I went to a little library writer’s conference and heard a talk by Lisa Cron about what a story is, and why story is the only thing that matters in writing. The thing that stuck with me is emotion is not a story. Not Big-E emotions like love, hate, and fear, rather that emotion is the only word we have to explain why stories are important to us and why we relate to them.
Big-E emotions are prehistoric visitors that sit on the primordial three-legged stool of chemicals, reproduction, and defense. To exist and continue our species we must have chemical energy and feedstock to build our bodies, food, reproductive access, sex, and protection from other life forms coming to take our chemicals, fear. In Carl Sagan’s now dated “Dragons of Eden,” the old limbic system (the neomammalian complex), was thought of the bus wiring for basal emotions. Food, sex, and fear responses drive every living thing on Earth, even if they don’t have a brain. The brains of higher animals, not just humans we now know, take those instinctual inputs to construct all other emotions from them: envy, greed, lust, jealousy, hate and so on to varying degrees of sophistication. They are all various combinations of the basic three survival/reproduction behaviors of all life.
Our identity operates on top of it all, our infamous abstract self awareness. All the ratiocination about existence our pre-frontal lobes exercise gets put into a virtual identity framework, somewhere in the brain, that integrates our previous experience with the immediate inputs from our senses. Without the identity framework to put the constant flood of sensory inputs into, we would be just an amoeba running on automatic, responding to chemical and energy disturbances in the force to find chemicals and defending itself while accumulating enough chemical energy and building enough pieces of ourselves in order to reproduce.
What I enjoyed about Ms. Cron’s talk was the story about how our identity matrix needs stories to understand what our reality is, to be able to operate in it successfully. She postulates that we use the word “emotion” to define the processes in our identity that allow us to make decisions about what our senses are telling us at the moment. That kind of “nameless emotion” is the blood and guts of what a story is.
One example she gave was, “a bunch of red taillights up ahead on the freeway.” If we try to think about what that means every time we see it we crash our car more than out insurance provider desires. We have build a story in our brains telling us it would be dangerous for us to not put on our brakes double quick, but not so quick that we get hit ourselves. Somewhere in our past we experienced the red lights for the first time and made a story out of it in our identity that tells us what to do automatically when we see them on the freeway. We relate to other stories we read/hear about driving on freeways because we have that red light and other stories like it installed into our brains by experience. Good fictional stories are echo chambers that confirm our identity biases, our core beliefs, our preexisting stories–and extend them. We like the extending ones best of all and learn from them.
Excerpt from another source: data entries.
-- ==== Sys2Proof/Machine/Objects.lean ====
section
/-! DEFINITION. Objects in memory that are updated in one step: barrier objects and work queues
(R130, R196-R202, R279, R280). -/

namespace Sys2Proof.Machine

/-! ## Barrier objects (R196, R197) -/

/-- The fields of a barrier object. -/
structure Bar where
  stale : BitVec 16
  out   : BitVec 20
  inb   : BitVec 20
  init  : BitVec 16
  pend  : BitVec 16
  err   : Bool
  gen   : BitVec 4
deriving DecidableEq, Repr, Inhabited

/-- The 16 bytes of an object as fields; the reserved bits are dropped. -/
def Bar.ofBits (x : BitVec 128) : Bar where
  stale := x.extractLsb' 80 16
  out := x.extractLsb' 60 20
  inb := x.extractLsb' 40 20
  init := x.extractLsb' 24 16
  pend := x.extractLsb' 8 16
  err := x.getLsbD 4
  gen := x.extractLsb' 0 4
/-- The 16 bytes of an object; the reserved bits are written as zero (R8). -/
def Bar.bits (b : Bar) : BitVec 128 :=
  (0 : BitVec 32) ++ b.stale ++ b.out ++ b.inb ++ b.init ++ b.pend ++ (0 : BitVec 3) ++ bit b.err ++ b.gen

/-- BARI: the object with a count. -/
def Bar.start (n : BitVec 16) : Bar := ⟨0, 0, 0, n, n, false, 0⟩
/-- The next phase. -/
def Bar.advance (b : Bar) : Bar := { b with gen := b.gen + 1, pend := b.init }
/-- The phase check of R197. -/
def Bar.check (b : Bar) : Bar :=
  if b.pend = 0 ∧ b.inb = 0 ∧ b.out = 0 ∧ !b.err then b.advance else b
/-- Issue of a tagged copy. -/
def Bar.raise (b : Bar) (out : Bool) : Bar :=
  let n := if out then b.out else b.inb
  if n = 0xFFFFF then { b with err := true }
  else if out then { b with out := b.out + 1 } else { b with inb := b.inb + 1 }
/-- Arrival of a thread, where ERR is 0. -/
def Bar.arrive (b : Bar) : Bar :=
  if b.pend = 0 then { b with err := true } else { b with pend := b.pend - 1 }.check
/-- Completion of a tagged copy of generation g. -/
def Bar.land (b : Bar) (out : Bool) (g : BitVec 4) : Bar :=
  let d := (b.gen - g).toNat
  if d = 0 then
    let n := if out then b.out else b.inb
    if n = 0 then { b with err := true }
    else (if out then { b with out := b.out - 1 } else { b with inb := b.inb - 1 }).check
  else if d ≤ 7 then { b with stale := if b.stale = 0xFFFF then 0xFFFF else b.stale + 1 }
  else { b with err := true }
/-- The record that BARX returns. -/
def Bar.record (b : Bar) : Word :=
  let lo : BitVec 45 := bit b.err ++ b.out ++ b.inb ++ b.gen
  lo.setWidth 64
/-- May BARX advance the object without .abandon? -/
def Bar.quiet (b : Bar) : Bool := !b.err && b.inb == 0 && b.out == 0
/-- BARX; .abandon also clears IN, OUT and ERR. -/
def Bar.cross (b : Bar) (abandon : Bool) : Bar :=
  let c := b.advance
  if abandon then { c with inb := 0, out := 0, err := false } else c

/-- The object at a physical address. -/
def State.obj (s : State) (pa : Nat) : BitVec 128 := BitVec.ofNat 128 (s.rdNat pa 16)
/-- An object of on-chip memory is replaced in one step (R130). -/
def State.setObj (s : State) (pa : Nat) (x : BitVec 128) : State :=
  s.rootWrite (nibsOf pa (bytesOfNat 16 x.toNat))
def State.bar (s : State) (pa : Nat) : Bar := Bar.ofBits (s.obj pa)
def State.setBar (s : State) (pa : Nat) (b : Bar) : State := s.setObj pa b.bits

/-! ### Phase ends and balancing (R383, R384) -/

/-- The cluster whose memory, or whose core's scratchpad, holds an address. -/
def objCluster (pa : Nat) : Nat :=
  let l := paLocal pa
  if clusWin ≤ l then (l - clusWin) / 0x300000 else clusOfCore ((l - coreWin) / 0x300000)

/-- An arrival of the phase, by its cluster if it carries one. -/
def State.noteArrival (s : State) (pa : Nat) (cl : Option Nat) : State :=
  match s.arrive.find? (fun x => x.pa == pa) with
  | some x => { s with arrive := { x with last := cl } :: s.arrive.filter (fun y => y.pa != pa) }
  | none => { s with arrive := ⟨pa, cl, cl⟩ :: s.arrive }

/-- A cluster's step changes; its clock follows 4096 mesh cycles later. -/
def State.moveStep (s : State) (j n : Nat) : State :=
  let k := s.clus j
  s.setClus j { k with eqstep := n, eqNext := k.eqNext ++ [(n, s.mesh + 4096)], eqSince := s.mesh }
/-- A phase end moves a cluster's step, unless the cluster has switched in in this mesh cycle: its step is 24 then
(R394). -/
def State.phaseStep (s : State) (j n : Nat) : State :=
  if (s.clus j).inAt = some s.mesh then s else s.moveStep j n

/-- R384: what a phase end does to the steps of the clusters that arrived first and last. -/
def State.phaseEnd (s : State) (pa : Nat) : State :=
  match s.arrive.find? (fun x => x.pa == pa) with
  | none => s
  | some x =>
    let s := { s with arrive := s.arrive.filter (fun y => y.pa != pa) }
    match x.first, x.last, s.runs (objCluster pa) with
    | some f, some l, some p =>
      let e := (s.part p).eqcfg
      if f ≠ l ∧ s.runs f = some p ∧ s.runs l = some p ∧ e.getLsbD 63 ∧
          (s.clus l).eqstep < min s.module.caps (e.extractLsb' 8 6).toNat ∧ (e.extractLsb' 0 6).toNat < (s.clus f).eqstep then
        (s.phaseStep l ((s.clus l).eqstep + 1)).phaseStep f ((s.clus f).eqstep - 1)
      else s
    | _, _, _ => s

/-- One update of a barrier object, with the cluster of an arrival it makes. -/
def State.barStep (s : State) (pa : Nat) (arr : Option (Option Nat)) (b : Bar) : State :=
  let old := s.bar pa
  let s := match arr with
    | some cl => s.noteArrival pa cl
    | none => s
  let s := s.setBar pa b
  if b.gen ≠ old.gen then s.phaseEnd pa else s

/-- A completion of a tagged copy of generation g reaches its object (R197); one counted with d = 0 is an
arrival. -/
def State.barLand (s : State) (pa : Nat) (out : Bool) (g : BitVec 4) (cl : Option Nat) : State :=
  let b := s.bar pa
  let n := if out then b.out else b.inb
  s.barStep pa (if b.gen = g ∧ n ≠ 0 then some cl else none) (b.land out g)

/-- c5 of a BARRIER trap: the low half of the object (R201). -/
def State.barTrap (s : State) (pa sub : Nat) (ea : Word) : Eff :=
  .trap s 0x0E sub ea ((s.obj pa).extractLsb' 0 64) false

/-- A checked access to an object of on-chip memory of its 16 bytes: the address, after the thread's own older
accesses to it have been performed (R120, R130). A poisoned sector is a hardware error of the unit (R386). -/
def State.objAddr (s : State) (t : Nat) (ps : List Piece) : Got Nat :=
  match ps with
  | ⟨_, ea, g :: _⟩ :: _ =>
    let id := s.tid t
    if iqOverlap (s.agent id).iq g.locs then .stop (.stall s)
    else
      match s.cleared id 7 g.locs with
      | (s, false) => .stop (.stall s)
      | (s, true) =>
      if s.poisoned g.pa g.len then .stop (.ended (s.hwErr t 0x23 0 ea))
      else .ok s g.pa
  | _ => .ok s 0

/-! ## Work queues (R279, R280) -/

/-- HEAD, TAIL, SBASE and CAP of a work queue. -/
def wqHead (x : BitVec 128) : BitVec 32 := x.extractLsb' 0 32
def wqTail (x : BitVec 128) : BitVec 32 := x.extractLsb' 32 32
def wqBase (x : BitVec 128) : BitVec 32 := x.extractLsb' 64 32
def wqCap (x : BitVec 128) : Nat := (x.extractLsb' 96 16).toNat
/-- Entries in a work queue. -/
def wqCount (x : BitVec 128) : Nat := (wqTail x - wqHead x).toNat
/-- The offset of the slot of an index. -/
def wqSlot (x : BitVec 128) (ix : BitVec 32) : Word :=
  let n := if wqCap x = 0 then Config.modZero ix.toNat else ix.toNat % wqCap x
  BitVec.ofNat 64 ((wqBase x).toNat + 8 * n)
def wqSetHead (x : BitVec 128) (v : BitVec 32) : BitVec 128 := x.extractLsb' 32 96 ++ v
def wqSetTail (x : BitVec 128) (v : BitVec 32) : BitVec 128 :=
  x.extractLsb' 64 64 ++ v ++ x.extractLsb' 0 32

end Sys2Proof.Machine
end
The red light story example also connects to the old big-E emotions too. We get a little twang of fear about crashing as we brake. Fear comes in large part from the amygdala at the base of the brain. It causes us to respond in hard wired ways very quickly, the processing in that old brain network runs faster than the rational, pre-frontal brain so we act immediately. This red light story’s virtual reality uses the fear so we hit the brakes automatically. We need a new word for the story/big-E emotion processor in our identity to help us understand what a story is at its foundation. That is what Lisa was saying in my interpretation.
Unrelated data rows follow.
-- ==== Sys2Proof/Machine/Memory.lean ====
section
/-! DEFINITION. Groups 0x08, 0x09 and 0x0A: loads, stores, atomics, cache operations, waits on words and
barrier objects (R174-R203). -/

namespace Sys2Proof.Machine

/-! ## Addresses and sizes (R174, R179) -/

/-- ea: base plus sign-extended offset. -/
def Thread.ea (th : Thread) (m : MemOp) : Word := th.rs m.base + m.off.signExtend 64
/-- Bytes and SZ code of a size. -/
def szBytes : Size → Nat
  | .d => 8 | .w => 4 | .h => 2 | .b => 1
def szCode : Size → Nat
  | .d => 0 | .w => 1 | .h => 2 | .b => 3
def esBytes : ESize → Nat
  | .w => 4 | .h => 2 | .b => 1
def esCode : ESize → Nat
  | .w => 0 | .h => 1 | .b => 2
/-- Bytes of a word of 8 or 4 bytes. -/
def wBytes (w4 : Bool) : Nat := if w4 then 4 else 8
def wCode (w4 : Bool) : Nat := if w4 then 1 else 0
/-- Acquire and release sides of an ordering (R77). -/
def ordAcqSide : Ord → Bool
  | .acq | .ar => true
  | .pl | .rel => false
def ordRelSide : Ord → Bool
  | .rel | .ar => true
  | .pl | .acq => false

/-! ## Loads left in the issue queue (R114) -/

/-- May an access be left there: all of it in ordinary memory of this package? -/
def State.mayWait (s : State) (t : Nat) (ps : List Piece) : Bool :=
  s.late && (s.dual? t).isNone &&
    ps.all (fun p => p.segs.all (fun g => !g.tgt.isReg && !g.watched && !s.isPeer g.pa))

/-- Leave a load in the thread's issue queue. -/
def State.leaveLoad (s : State) (t grp : Nat) (dst : LDst) (hint : BitVec 3) (g : Seg) : State :=
  let id := s.tid t
  let a := s.agent id
  { s.setAgent id { a with iq := a.iq ++
      [.load s.serial grp dst (BitVec.ofNat 64 g.va) g.pa g.len (s.cacheTag (s.ctx t) hint g)] } with
    serial := s.serial + 1 }

/-- The units of a scalar load: one, or one for each byte (R183). -/
def loadUnits (p : Piece) : List Seg :=
  (unitsOf p (List.replicate ((p.segs.map Seg.len).foldl (· + ·) 0) 0) 0xFFFFFFFF).map (fun u =>
    ⟨u.va, u.tgt, u.bytes.length⟩)
/-- A scalar load is left in the thread's issue queue; bytes of one access go in order (R183). -/
def State.leaveScalar (s : State) (t : Nat) (d : SOp) (hint : BitVec 3) (p : Piece) : State :=
  let us := loadUnits p
  let grp := if us.length = 1 then 0 else s.serial + 1
  us.zipIdx.foldl (fun (s : State) u => s.leaveLoad t grp (.s d u.2) hint u.1) s

/-! ## Scalar loads and stores (R182, R183) -/

/-- R182: LD; an acquire must be naturally aligned (R183). -/
def State.load (s : State) (t : Nat) (d : SOp) (m : MemOp) (sz : Size) (acq : Bool) : Eff :=
  let n := szBytes sz
  let ea := (s.thr t).ea m
  (s.check1 t .read false acq m.space (kindOf m.space (szCode sz)) n (if acq then n else 1) ea).fin (fun s ps =>
    if s.mayWait t ps && !acq then
      .done (ps.foldl (fun (s : State) p => s.leaveScalar t d m.hint p) (s.updThr t (fun th => th.ws d 0)))
    else
      (s.readPieces t (!acq) m.hint ps).fin (fun s bs =>
        let s := (s.acquireIf t acq m.sc.toNat).regionIf t acq
        .done (s.updThr t (fun th => th.ws d (BitVec.ofNat 64 (natOfBytes (bs.getD 0 [])))))))

/-- R182. -/
def execLd (h : Hdr) (d : SOp) (m : MemOp) (sz : Size) (acq : Bool) (s : State) :
    Host.Outcome State Fault Refusal :=
  run s h (.ld h d m sz acq) (fun s t => s.load t d m sz acq)

/-- What a release store waits for before it issues: at pod all that R131 asks; below pod it enters the issue queue or
the buffer, and climbs as R119 lets it. -/
def State.releaseStore (s : State) (t : Nat) (rel : Bool) (sc : Nat) : Got Unit :=
  if rel && sc == 7 then s.releaseAt t sc else .ok s ()

/-- The stores of an instruction whose pieces and bytes are known. -/
def State.store (s : State) (t : Nat) (sp_ : Space) (rel : Bool) (sc : Nat)
    (us : List (Piece × List Byte × BitVec 32)) : Eff :=
  (s.releaseStore t rel sc).fin (fun s _ =>
    let units := us.flatMap (fun u => unitsOf u.1 u.2.1 u.2.2)
    match s.storeReady t (if rel then some sc else none) units with
    | (s, false) => .stall s
    | (s, true) =>
      let s := if rel then s else s.watchStore t (us.map Prod.fst)
      (s.storeAll t sp_ (if rel then some sc else none) units).fin (fun s _ => .done (s.regionIf t rel)))

/-- R182. -/
def execSt (h : Hdr) (b : SOp) (m : MemOp) (sz : Size) (rel : Bool) (s : State) :
    Host.Outcome State Fault Refusal :=
  run s h (.st h b m sz rel) (fun s t =>
    let n := szBytes sz
    let th := s.thr t
    let x := bytesOfNat n (th.rs b).toNat
    (s.check1 t .write true rel m.space (kindOf m.space (szCode sz)) n (if rel then n else 1) (th.ea m)).fin
      (fun s ps => s.store t m.space rel m.sc.toNat (ps.map (fun p => (p, x, 0xFFFFFFFF)))))

/-! ## PFETCH and CACHE (R184, R185) -/

/-- R184: the line is brought into L1, or into L2 only. An address that would fail a check or meets a page fault makes
the instruction do nothing. -/
def State.prefetch (s : State) (t : Nat) (ea : Word) (l2 : Bool) : State :=
  let a := BitVec.ofNat 64 (ea.toNat / 192 * 192)
  match s.check (s.ctx t) .read .g a 192 with
  | (s', .ok [g]) => s'.fillRun (s.tid t) (s.cacheTag (s.ctx t) (if l2 then 1 else 0) g) g.pa g.len
  | _ => s

/-- R184. -/
def execPfetch (h : Hdr) (m : MemOp) (l2 : Bool) (s : State) : Host.Outcome State Fault Refusal :=
  run s h (.pfetch h m l2) (fun s t => .done (if m.space = .g then s.prefetch t ((s.thr t).ea m) l2 else s))

/-- The pin of a line, whichever cores have made it. -/
def Pin.same (x y : Pin) : Bool := x.chip == y.chip && x.part == y.part && x.asid == y.asid && x.line == y.line

/-- R344: core c pins a line, unless the slice or the set is at its limit. -/
def State.pinLine (s : State) (x : Pin) (c : Nat) : State × Bool :=
  match s.pins.find? x.same with
  | some y => ({ s with pins := { y with cores := insertN c y.cores } :: s.pins.filter (fun z => !x.same z) }, true)
  | none =>
    let slice (y : Pin) : Nat := sliceOf y.part y.asid (y.line * 192)
    let mine := s.pins.filter (fun y => y.chip == x.chip && slice y == slice x)
    if mine.length < 2560 ∧ (mine.filter (fun y => lineSet y.line == lineSet x.line)).length < 5 then
      ({ s with pins := { x with cores := [c] } :: s.pins }, true)
    else (s, false)

/-- R185: cores pass to another partition: their pins are removed; a line that other cores have pinned too stays pinned
(log 47). -/
def State.unpinCores (s : State) (gone : Nat → Bool) : State :=
  if s.pins.isEmpty then s
  else
    let left := s.pins.map (fun x => { x with cores := x.cores.filter (fun c => !gone c) })
    { s with pins := left.filter (fun x => !x.cores.isEmpty) }

/-- The sectors of a line are in the slice (R185). -/
def State.fillLine (s : State) (id : BitVec 32) (g : CTag) : State :=
  (List.range 4).foldl (fun (s : State) i =>
    let a := lineBase g.pa + 48 * i
    if s.poison.contains a then s else s.fillL2 id g a) s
We understand stories with freeways in them and relate to them like the native in Brazil relates to stories about the branch in the tree that moves and has a head on it that can kill you, or the artic native knows that moving snow with a black nose is “run like hell before you are polar bear lunch.” Everybody likes a good snake story with a bear in it.
So, we need a word for how to write stories that isn’t “emotion” because the good stories aren’t emotional – they are about how we make sense out of life and resonate with our identity matrix.